The vast majority of patients would be happy to be asked about their sexuality and how they identify by their doctor, a new study has found.
Many doctors fear asking such personal questions may offend their patients.
But researchers said failing to ask could mean gay, transgender and non-gender-conforming patients may not be getting the right treatment and advice.
The new study by the Mayo Clinic in Rochester, Minnesota, suggested 97 percent of patients were comfortable about being asked, and encourage medics that conversation is key to improving healthcare for all groups.
It comes as the rate of transgender surgeries increases at a rapid rate in the US, but many studies show the psychological support for patients may be inadequate.
Surveys have found doctors fear sexuality and gender questions will offend patients, but Mayo Clinic researchers found 97 percent of patients would welcome such questions
Dr Joan Griffin, a health services researcher who co-authored the report, said: ‘Our results should help ease the concerns of providers who want to deliver the highest-quality care for their patients but may not ask sexual orientation or gender identity questions for fear of distressing or offending their patients.’
While government advice has been to ask such a question, until now there was little evidence patients would accept this approach.
Yet sexual and gender minorities are at an increased risk for a number of health threats, including higher rates of drinking and smoking, and psychological distress.
They are also less likely to seek medical care, according to the Centres for Disease Control and Prevention.
But to reduce these health inequities doctors first need to identify them.
Previous research showed many health care providers assumed sexual orientation and gender identity questions would offend patients.
Dr Griffin added: ‘In previous studies, there was more concern from health care providers about using the questions, but nobody had asked patients about their thoughts.
‘Therefore, we were not sure what to expect from patients, but we were not surprised that patients were less concerned about the questions than the providers in other studies thought they would be.’
The study involved patients at three Mayo Clinic sites in Minnesota between June 2015 and February 2016.
Each of the sites were chosen for their diversity in patient populations.
One site was a women’s health clinic serving local, regional and national patients, another served regional and national patients over 65 and the third was in a rural community of less than 10,000 people.
Researchers gave 491 new patients routine intake forms, or intake forms with sexual orientation and gender identity questions.

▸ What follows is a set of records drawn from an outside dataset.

/-- What a load gives and leaves alone. On a ready core, a load that raises no exception and whose address lies in memory gives its register
the bytes from the place of its address on, in little-endian order, extended by sign or with zeros (with ones in the mirror pass; data
from flash, boot ROM and the published window complemented first), and changes the core it runs on and the count of free values and
nothing else. -/
def Obligations.LoadResult : Prop :=
  ∀ (core : Fin 4) (gd ga : Fin 32) (imm : BitVec 16) (s : State) (i : Instr) (n key : Nat) (sgn flip : Bool),
    (i, n, sgn) ∈ [(Instr.lw core gd ga imm, 4, false), (.lh core gd ga imm, 2, true), (.lhu core gd ga imm, 2, false),
      (.lb core gd ga imm, 1, true), (.lbu core gd ga imm, 1, false)] → s.coreReady core →
    (s.begun core).accessExc core false ((s.begun core).address core ga imm) n = none →
    (s.begun core).place core false ((s.begun core).address core ga imm).toNat = .cell key flip →
    ∃ u, exec i s = .next (deliver core u) ∧ OnlyCore core s u ∧ CoreKept core gd s u ∧ (u.bank core).fl = (s.bank core).fl ∧
      (gd.val ≠ 0 → ∀ j, j < 32 → (u.reg core gd).getLsbD j =
        if j < 8 * n then ((s.byte (key + j / 8)).getLsbD (j % 8) != flip)
        else if sgn then ((s.byte (key + n - 1)).getLsbD 7 != flip) else s.mirror core)

/-- A captured store becomes a commit entry. In a pass, on a ready core, a word store whose target R77 captures and for which the lane has
room adds one entry, the true address and the value as the pass holds it, to the commit lane of its pass, the primary one as it is and
the mirror one in complemented form; memory, the registers of the blocks and the other lane of the task stay as they were. Rule R81. -/
def Obligations.CapturedStore : Prop :=
  ∀ (core : Fin 4) (gd ga : Fin 32) (imm : BitVec 16) (s : State) (p : Pass), s.coreReady core → (s.core core).pass = some p →
    (s.begun core).accessExc core true ((s.begun core).address core ga imm) 4 = none →
    (s.begun core).place core true ((s.begun core).address core ga imm).toNat = .capture → s.cmtFull p.task p.mirror = false →
    ∃ u, exec (.sw core gd ga imm) s = .next (deliver core u) ∧
      (p.mirror = false → (u.run p.task).primCmt = (s.run p.task).primCmt ++ [(((s.begun core).address core ga imm).toNat, s.reg core gd)] ∧
        (u.run p.task).mirrCmt = (s.run p.task).mirrCmt) ∧
      (p.mirror = true → (u.run p.task).mirrCmt = (s.run p.task).mirrCmt ++ [(((s.begun core).address core ga imm).toNat, s.reg core gd)] ∧
        (u.run p.task).primCmt = (s.run p.task).primCmt) ∧
      MemoryKept s u ∧ FieldsKept [] s u ∧ (∀ r, u.reg core r = s.reg core r)

/-- AGREE in the mirror pass. In the mirror pass, on a ready core, the k-th AGREE performs no read: it takes the complement of the k-th
logged value, marks the task when its decoded address is not the k-th logged address, and changes no memory, no register of a block and
no other general register. Rule R95. -/
def Obligations.AgreeInMirrorPass : Prop :=
  ∀ (core : Fin 4) (gd ga : Fin 32) (imm : BitVec 16) (s : State) (p : Pass) (a : Nat) (w : Word), s.coreReady core →
    (s.core core).pass = some p → p.mirror = true → (s.begun core).agreeExc core p ((s.begun core).address core ga imm) = none →
    (s.run p.task).log[(s.run p.task).logUsed]? = some (a, w) →
    ∃ u, exec (.agree core gd ga imm) s = .next (deliver core u) ∧ (gd.val ≠ 0 → u.reg core gd = ~~~w) ∧
      (u.run p.task).logUsed = (s.run p.task).logUsed + 1 ∧ (u.run p.task).log = (s.run p.task).log ∧
      ((u.run p.task).agreeBad ↔ (s.run p.task).agreeBad ∨ a ≠ ((s.begun core).address core ga imm).toNat) ∧
      MemoryKept s u ∧ FieldsKept [] s u ∧ (∀ r, r ≠ gd.val → u.reg core r = s.reg core r) ∧ (u.bank core).fl = (s.bank core).fl

/-- The degradation level is the highest of its contributions. Outside SAFE, in a device whose frames have started, the level is at least
the firmware floor and at least 1, 2 and 3 for each source that is not CLEAR with code 3, 4 and 5, and it is one of these; in SAFE it is
4. FLOOR, written, counts at once. Model's choices it rests on: log entry 27. -/
def Obligations.DegradationLevel : Prop :=
  (∀ s : State, s.ump.safe = true → s.level = 4) ∧
    (∀ s : State, s.ump.safe = false → s.frame.started = true →
      s.get UMP_CTL_FLOOR ≤ s.level ∧
      (∀ n, (s.src n).state ≠ .clear → ((s.src n).code = 3 → 1 ≤ s.level) ∧ ((s.src n).code = 4 → 2 ≤ s.level) ∧
        ((s.src n).code = 5 → 3 ≤ s.level)) ∧
      (s.level = s.get UMP_CTL_FLOOR ∨ ∃ e ∈ s.ump.srcs, e.2.state ≠ .clear ∧
        ((e.2.code = 3 ∧ s.level = 1) ∨ (e.2.code = 4 ∧ s.level = 2) ∨ (e.2.code = 5 ∧ s.level = 3)))) ∧
    (∀ (v : BitVec 2) (s t : State), exec (.floorLevel v) s = .next t → s.ump.safe = false → s.frame.started = true →
      v.toNat ≤ t.level ∧ FieldsKept [UMP_CTL_FLOOR] s t ∧ { t with fields := s.fields } = s)

/-- Where a capture is stored. A capture of a channel whose window is not frozen goes to V, setting NEW when it was 0 and CAP_OVR when it
was 1; of one whose window is frozen it goes to B, setting CAP_OVR when B was occupied and no flag when it was empty; the other flags
and the other part of the window stay. Rule R370. -/
def Obligations.CaptureWindow : Prop :=
  ∀ (x : TmrChan) (lo hi : Nat),
    (x.frozen = false → x.flags.testBit 5 = false →
      storeCapture x lo hi = { x with capLo := lo, capHi := hi, flags := setBit x.flags 5 }) ∧
    (x.frozen = false → x.flags.testBit 5 = true →
      storeCapture x lo hi = { x with capLo := lo, capHi := hi, flags := setBit x.flags 3 }) ∧
    (x.frozen = true → x.buf = none → storeCapture x lo hi = { x with buf := some (lo, hi) }) ∧
    (x.frozen = true → x.buf ≠ none → storeCapture x lo hi = { x with buf := some (lo, hi), flags := setBit x.flags 3 })

/-- The frame length. The frame length is LEN times 125 µs; a write of LEN outside 2 to 80 leaves LEN as it was, a write that keeps it
within its limits and the others within theirs, while the lock is off, stores it; the reset value is 8. Rule R50. -/
def Obligations.FrameLength : Prop :=
  (∀ x : Frame, x.f = x.len * us 125) ∧ State.reset.get FRAME_LEN_LEN = 8 ∧ 8 * us 125 = ms 1 ∧ 2 * us 125 = us 250 ∧ 80 * us 125 = ms 10 ∧
    (∀ (v : BitVec 7) (s : State), s.clocks → (v.toNat < 2 ∨ 80 < v.toNat) → exec (.frameLenWrite v) s = .next (report 34 s)) ∧
    (∀ (v : BitVec 7) (s : State), s.clocks → s.lockSrc = 0 →
      timingOk v.toNat (s.get FRAME_MARGIN_MARGIN_US) (s.get FRAME_CUTRES_RES_US) →
      budgetOk s.taskList v.toNat (s.get FRAME_MARGIN_MARGIN_US) (s.get FRAME_CUTRES_RES_US) →
      exec (.frameLenWrite v) s = .next (s.put FRAME_LEN_LEN v.toNat))

/-- The machine state follows its request and IGN_OK. A request RUNNING while IGN_OK is low is ignored; any other request outside an entry
under way is stored, and the state follows it (request 3 acts as 0, the model's choice); after IGN_OK falls the machine is not RUNNING;
it is PARKED right after reset. Model's choices it rests on: log entry 71. -/
def Obligations.MachineState : Prop :=
  (∀ s : State, s.alive → s.pwr.ign = false → exec (.machReq 2) s = .next s) ∧
    (∀ (v : BitVec 2) (s t : State), s.alive → s.get PWR_STAT_PHASE = 0 → (v.toNat = 2 → s.pwr.ign = true) →
      exec (.machReq v) s = .next t → t.get PWR_MACH_REQ = v.toNat ∧ t.get PWR_MACH_STATE = (if v.toNat = 3 then 0 else v.toNat) ∧
        FieldsKept [PWR_MACH_REQ, PWR_MACH_STATE] s t ∧ { t with fields := s.fields } = s) ∧
    (∀ (t : Nat) (s u : State), s.power ≠ .off → exec (.ignOkFall t) s = .next u →
      u.get PWR_MACH_STATE ≠ 2) ∧
    State.reset.get PWR_MACH_STATE = 0 ∧ State.reset.get PWR_MACH_REQ = 0

/-- A read after a write. A read of the bytes, or of the word, that a write has stored gives what was stored, and every byte outside them
reads as before; a write of a register field reads back modulo its width and leaves every other field as it was. -/
def Obligations.MemoryReadsBack : Prop :=
  (∀ (s : State) (k : Nat) (l : List Byte), (∀ j, j < l.length → (s.setBytes k l).byte (k + j) = l.getD j 0) ∧
      MemoryKeptOutside k l.length s (s.setBytes k l)) ∧
    (∀ (s : State) (k : Nat) (w : Word), (s.setWord k w).word k = w ∧ MemoryKeptOutside k 4 s (s.setWord k w)) ∧
    (∀ (s : State) (f : Fld) (v : Nat), (s.put f v).get f = v % 2 ^ f.w ∧ FieldsKept [f] s (s.put f v) ∧
      { s.put f v with fields := s.fields } = s)

/-- What posts, settings and the windows of a channel leave alone. A post is queued and changes nothing else; an enable or a setting changes
its own register fields and nothing else but the time base and the record of its own block; the end of an inrush window, the reset of a
retry count, a stall ripple change their own channel and the time base and nothing else. -/
def Obligations.CommandFrames : Prop :=
  (∀ (i : Fin 64) (s t : State), exec (.ttPost i) s = .next t → { t with frame := { t.frame with posts := s.frame.posts } } = s) ∧
    (∀ (c : Fin 32) (s t : State), exec (.tmrPost c) s = .next t → { t with tmrPosts := s.tmrPosts } = s) ∧
    (∀ (i : Fin 256) (s t : State), exec (.apPost i) s = .next t → { t with psch := { t.psch with posts := s.psch.posts } } = s) ∧
    (∀ (i : BitVec 9) (s t : State), exec (.chtPost i) s = .next t →
      FieldsKept [CHT_POST_STAT_IDX_ERR] s t ∧ { t with chtPosts := s.chtPosts, fields := s.fields } = s) ∧
    (∀ (k : Fin 4) (s t : State) (i : Instr), i ∈ [Instr.bstop k, .resume k] → exec i s = .next t →
      { t with dies := s.dies } = s ∧ ∀ j, j ≠ k.val → t.die j = s.die j) ∧
    (∀ (n : Fin 13) (s t : State) (i : Instr) (l : List Fld),
      (i, l) ∈ [(Instr.run, [FRAME_CTL_RUN]), (.romSet n, [CAN_CTL_ROM n]), (.fldEn, [FLD_CTL_EN]), (.pschEn, [PSCH_CTL_EN]),
        (.accEn, [ACC_CTL_EN]), (.covEn, [COV_CTL_EN, COV_STAT_STATE]), (.chainEn, [PCHN_CTL_CHAIN_EN, PCHN_STAT_STATE])] →
      exec i s = .next t → FieldsKept l s t ∧ { t with fields := s.fields, chain := s.chain } = s) ∧
    (∀ (t : Nat) (cal : BitVec 32) (s u : State), exec (.lfcalMeasure t cal) s = .next u →
      FieldsKept [TBASE_LFCAL_INT, TBASE_LFCAL_FRAC] s u ∧ { u with fields := s.fields, now := s.now } = s) ∧
    (∀ (i : Fin 152) (b : Fin 4) (t : Nat) (s u : State) (c : Instr) (k : Nat),
      (c, k) ∈ [(Instr.inrushWindowEnd i t, i.val), (.retryCntReset i t, i.val), (.ripple b t, 2 * b.val)] → exec c s = .next u →
      { u with chans := s.chans, now := s.now } = s ∧ ∀ j, j ≠ k → u.chan j = s.chan j)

These include what were their birth gender, how they identified now, and whether they were straight, gay or bisexual.
Both groups received feedback forms that inquired about the intake questions.

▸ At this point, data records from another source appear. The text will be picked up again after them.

theorem execPschTick_keeps (t : Nat) (s : State) (hk : Keeps fl s₀ s) :
    KeepsRes fl s₀ (execPschTick t s) := by
  unfold execPschTick
  try dsimp only
  repeat' first
    | with_reducible first
      | apply KeepsRes.next | apply KeepsRes.ite
    | intro _
    | with_reducible first
      | assumption | apply Keeps.ite | apply covTick_keeps | apply pschTick_keeps | apply State.at_keeps
      | fail_if_no_progress refine Keeps.upd ?_
    | split

theorem execEventFire_keeps (t : Nat) (s : State) (hk : Keeps fl s₀ s) :
    KeepsRes fl s₀ (execEventFire t s) := by
  unfold execEventFire
  try dsimp only
  repeat' first
    | with_reducible first
      | apply KeepsRes.next | apply KeepsRes.ite
    | intro _
    | with_reducible first
      | assumption | apply noteOpens_keeps | apply applyDue_keeps | apply fireDue_keeps | apply State.at_keeps
      | fail_if_no_progress refine Keeps.upd ?_
    | split

end Sys2Proof.Machine
end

Responses between the two groups then were compared.
The questionnaire is to be rolled out at all it’s clinics and Dr Griffin said: ‘At Mayo Clinic, the needs of the patient come first.
‘These questions will help Mayo Clinic identify the unique, unmet needs of LGBTI patients and highlight that equitable care for all people is a top priority.’
But she cautioned: ‘These findings may generalise to relatively similar areas in the country, especially the Midwest, but there may be differences in other regions in the US or by cultural groups that we did not capture in our sample.’
The findings were published today in Health Services Research.